■ EXERCISE REQUIREMENTS: Copy all the records exactly; the complete set is the expected result.

◇ ◇ ◇ ◇ ◇ ◇ ◇

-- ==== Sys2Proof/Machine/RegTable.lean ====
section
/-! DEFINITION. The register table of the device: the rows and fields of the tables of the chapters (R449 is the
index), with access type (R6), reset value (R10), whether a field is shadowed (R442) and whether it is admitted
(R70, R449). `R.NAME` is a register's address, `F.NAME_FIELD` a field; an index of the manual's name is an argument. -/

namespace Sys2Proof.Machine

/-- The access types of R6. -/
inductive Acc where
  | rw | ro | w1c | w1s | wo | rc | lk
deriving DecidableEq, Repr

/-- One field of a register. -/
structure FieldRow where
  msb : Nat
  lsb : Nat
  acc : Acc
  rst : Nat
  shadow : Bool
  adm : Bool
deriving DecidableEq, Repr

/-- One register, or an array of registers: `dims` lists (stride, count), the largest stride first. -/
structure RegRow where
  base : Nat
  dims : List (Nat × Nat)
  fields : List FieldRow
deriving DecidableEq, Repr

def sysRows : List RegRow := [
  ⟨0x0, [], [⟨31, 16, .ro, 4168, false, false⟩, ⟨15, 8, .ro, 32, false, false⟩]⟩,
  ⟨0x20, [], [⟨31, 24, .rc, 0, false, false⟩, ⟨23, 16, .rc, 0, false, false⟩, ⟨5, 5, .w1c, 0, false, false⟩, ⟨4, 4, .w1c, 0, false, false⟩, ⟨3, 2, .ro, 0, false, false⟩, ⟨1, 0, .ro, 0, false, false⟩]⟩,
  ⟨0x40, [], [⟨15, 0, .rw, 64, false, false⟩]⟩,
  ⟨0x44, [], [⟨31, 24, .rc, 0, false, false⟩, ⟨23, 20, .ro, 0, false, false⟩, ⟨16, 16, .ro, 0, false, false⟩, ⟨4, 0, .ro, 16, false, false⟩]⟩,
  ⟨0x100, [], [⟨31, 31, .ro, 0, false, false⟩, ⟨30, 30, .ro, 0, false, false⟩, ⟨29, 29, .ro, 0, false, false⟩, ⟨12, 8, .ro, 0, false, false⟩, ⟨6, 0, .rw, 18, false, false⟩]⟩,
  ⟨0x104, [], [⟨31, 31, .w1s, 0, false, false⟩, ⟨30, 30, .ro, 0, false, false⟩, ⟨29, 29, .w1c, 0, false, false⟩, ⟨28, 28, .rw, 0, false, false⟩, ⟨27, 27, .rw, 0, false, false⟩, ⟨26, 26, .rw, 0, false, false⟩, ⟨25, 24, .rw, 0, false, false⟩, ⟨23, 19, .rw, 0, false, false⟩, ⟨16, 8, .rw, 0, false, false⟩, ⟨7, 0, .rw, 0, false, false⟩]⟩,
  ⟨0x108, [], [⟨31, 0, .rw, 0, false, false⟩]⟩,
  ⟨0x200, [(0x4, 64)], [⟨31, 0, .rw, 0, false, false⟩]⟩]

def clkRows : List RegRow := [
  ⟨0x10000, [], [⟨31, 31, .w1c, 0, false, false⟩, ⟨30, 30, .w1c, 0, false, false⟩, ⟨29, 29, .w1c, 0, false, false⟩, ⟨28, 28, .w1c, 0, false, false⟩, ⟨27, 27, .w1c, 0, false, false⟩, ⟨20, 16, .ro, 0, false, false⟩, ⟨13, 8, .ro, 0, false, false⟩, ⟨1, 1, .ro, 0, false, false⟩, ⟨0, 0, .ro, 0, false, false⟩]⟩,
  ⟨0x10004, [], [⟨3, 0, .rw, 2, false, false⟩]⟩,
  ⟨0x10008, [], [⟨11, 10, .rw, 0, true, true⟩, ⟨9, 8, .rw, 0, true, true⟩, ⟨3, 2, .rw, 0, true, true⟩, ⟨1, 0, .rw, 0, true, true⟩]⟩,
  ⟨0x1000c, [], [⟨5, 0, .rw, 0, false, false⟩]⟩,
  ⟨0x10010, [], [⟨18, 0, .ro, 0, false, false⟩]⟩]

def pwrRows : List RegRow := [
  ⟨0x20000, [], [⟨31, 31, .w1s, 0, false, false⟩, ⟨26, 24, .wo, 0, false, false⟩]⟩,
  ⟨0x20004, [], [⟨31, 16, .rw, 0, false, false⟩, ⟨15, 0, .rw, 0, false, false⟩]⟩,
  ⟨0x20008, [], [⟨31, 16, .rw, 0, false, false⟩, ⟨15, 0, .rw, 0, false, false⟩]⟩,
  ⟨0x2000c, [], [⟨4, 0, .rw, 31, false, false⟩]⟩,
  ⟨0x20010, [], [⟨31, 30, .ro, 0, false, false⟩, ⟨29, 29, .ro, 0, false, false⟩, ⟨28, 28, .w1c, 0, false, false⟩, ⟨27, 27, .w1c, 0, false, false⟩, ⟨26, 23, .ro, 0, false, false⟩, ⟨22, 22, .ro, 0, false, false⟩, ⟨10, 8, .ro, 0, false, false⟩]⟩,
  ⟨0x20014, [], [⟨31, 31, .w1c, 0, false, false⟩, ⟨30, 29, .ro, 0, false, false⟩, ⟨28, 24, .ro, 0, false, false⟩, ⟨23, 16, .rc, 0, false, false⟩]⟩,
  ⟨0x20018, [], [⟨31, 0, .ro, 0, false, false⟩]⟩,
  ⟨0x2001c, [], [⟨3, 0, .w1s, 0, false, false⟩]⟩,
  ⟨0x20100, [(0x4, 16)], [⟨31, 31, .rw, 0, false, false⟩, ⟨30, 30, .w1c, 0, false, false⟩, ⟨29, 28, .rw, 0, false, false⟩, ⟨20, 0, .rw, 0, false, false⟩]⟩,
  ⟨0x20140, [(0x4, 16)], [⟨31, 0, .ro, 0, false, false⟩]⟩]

◇ ◇ ◇ ◇ ◇ ◇ ◇

■ OUTPUT OF THE TASK:
-- ==== Sys2Proof/Machine/RegTable.lean ====
section
/-! DEFINITION. The register table of the device: the rows and fields of the tables of the chapters (R449 is the
index), with access type (R6), reset value (R10), whether a field is shadowed (R442) and whether it is admitted
(R70, R449). `R.NAME` is a register's address, `F.NAME_FIELD` a field; an index of the manual's name is an argument. -/

namespace Sys2Proof.Machine

/-- The access types of R6. -/
inductive Acc where
  | rw | ro | w1c | w1s | wo | rc | lk
deriving DecidableEq, Repr

/-- One field of a register. -/
structure FieldRow where
  msb : Nat
  lsb : Nat
  acc : Acc
  rst : Nat
  shadow : Bool
  adm : Bool
deriving DecidableEq, Repr

/-- One register, or an array of registers: `dims` lists (stride, count), the largest stride first. -/
structure RegRow where
  base : Nat
  dims : List (Nat × Nat)
  fields : List FieldRow
deriving DecidableEq, Repr

def sysRows : List RegRow := [
  ⟨0x0, [], [⟨31, 16, .ro, 4168, false, false⟩, ⟨15, 8, .ro, 32, false, false⟩]⟩,
  ⟨0x20, [], [⟨31, 24, .rc, 0, false, false⟩, ⟨23, 16, .rc, 0, false, false⟩, ⟨5, 5, .w1c, 0, false, false⟩, ⟨4, 4, .w1c, 0, false, false⟩, ⟨3, 2, .ro, 0, false, false⟩, ⟨1, 0, .ro, 0, false, false⟩]⟩,
  ⟨0x40, [], [⟨15, 0, .rw, 64, false, false⟩]⟩,
  ⟨0x44, [], [⟨31, 24, .rc, 0, false, false⟩, ⟨23, 20, .ro, 0, false, false⟩, ⟨16, 16, .ro, 0, false, false⟩, ⟨4, 0, .ro, 16, false, false⟩]⟩,
  ⟨0x100, [], [⟨31, 31, .ro, 0, false, false⟩, ⟨30, 30, .ro, 0, false, false⟩, ⟨29, 29, .ro, 0, false, false⟩, ⟨12, 8, .ro, 0, false, false⟩, ⟨6, 0, .rw, 18, false, false⟩]⟩,
  ⟨0x104, [], [⟨31, 31, .w1s, 0, false, false⟩, ⟨30, 30, .ro, 0, false, false⟩, ⟨29, 29, .w1c, 0, false, false⟩, ⟨28, 28, .rw, 0, false, false⟩, ⟨27, 27, .rw, 0, false, false⟩, ⟨26, 26, .rw, 0, false, false⟩, ⟨25, 24, .rw, 0, false, false⟩, ⟨23, 19, .rw, 0, false, false⟩, ⟨16, 8, .rw, 0, false, false⟩, ⟨7, 0, .rw, 0, false, false⟩]⟩,
  ⟨0x108, [], [⟨31, 0, .rw, 0, false, false⟩]⟩,
  ⟨0x200, [(0x4, 64)], [⟨31, 0, .rw, 0, false, false⟩]⟩]

def clkRows : List RegRow := [
  ⟨0x10000, [], [⟨31, 31, .w1c, 0, false, false⟩, ⟨30, 30, .w1c, 0, false, false⟩, ⟨29, 29, .w1c, 0, false, false⟩, ⟨28, 28, .w1c, 0, false, false⟩, ⟨27, 27, .w1c, 0, false, false⟩, ⟨20, 16, .ro, 0, false, false⟩, ⟨13, 8, .ro, 0, false, false⟩, ⟨1, 1, .ro, 0, false, false⟩, ⟨0, 0, .ro, 0, false, false⟩]⟩,
  ⟨0x10004, [], [⟨3, 0, .rw, 2, false, false⟩]⟩,
  ⟨0x10008, [], [⟨11, 10, .rw, 0, true, true⟩, ⟨9, 8, .rw, 0, true, true⟩, ⟨3, 2, .rw, 0, true, true⟩, ⟨1, 0, .rw, 0, true, true⟩]⟩,
  ⟨0x1000c, [], [⟨5, 0, .rw, 0, false, false⟩]⟩,
  ⟨0x10010, [], [⟨18, 0, .ro, 0, false, false⟩]⟩]

def pwrRows : List RegRow := [
  ⟨0x20000, [], [⟨31, 31, .w1s, 0, false, false⟩, ⟨26, 24, .wo, 0, false, false⟩]⟩,
  ⟨0x20004, [], [⟨31, 16, .rw, 0, false, false⟩, ⟨15, 0, .rw, 0, false, false⟩]⟩,
  ⟨0x20008, [], [⟨31, 16, .rw, 0, false, false⟩, ⟨15, 0, .rw, 0, false, false⟩]⟩,
  ⟨0x2000c, [], [⟨4, 0, .rw, 31, false, false⟩]⟩,
  ⟨0x20010, [], [⟨31, 30, .ro, 0, false, false⟩, ⟨29, 29, .ro, 0, false, false⟩, ⟨28, 28, .w1c, 0, false, false⟩, ⟨27, 27, .w1c, 0, false, false⟩, ⟨26, 23, .ro, 0, false, false⟩, ⟨22, 22, .ro, 0, false, false⟩, ⟨10, 8, .ro, 0, false, false⟩]⟩,
  ⟨0x20014, [], [⟨31, 31, .w1c, 0, false, false⟩, ⟨30, 29, .ro, 0, false, false⟩, ⟨28, 24, .ro, 0, false, false⟩, ⟨23, 16, .rc, 0, false, false⟩]⟩,
  ⟨0x20018, [], [⟨31, 0, .ro, 0, false, false⟩]⟩,
  ⟨0x2001c, [], [⟨3, 0, .w1s, 0, false, false⟩]⟩,
  ⟨0x20100, [(0x4, 16)], [⟨31, 31, .rw, 0, false, false⟩, ⟨30, 30, .w1c, 0, false, false⟩, ⟨29, 28, .rw, 0, false, false⟩, ⟨20, 0, .rw, 0, false, false⟩]⟩,
  ⟨0x20140, [(0x4, 16)], [⟨31, 0, .ro, 0, false, false⟩]⟩]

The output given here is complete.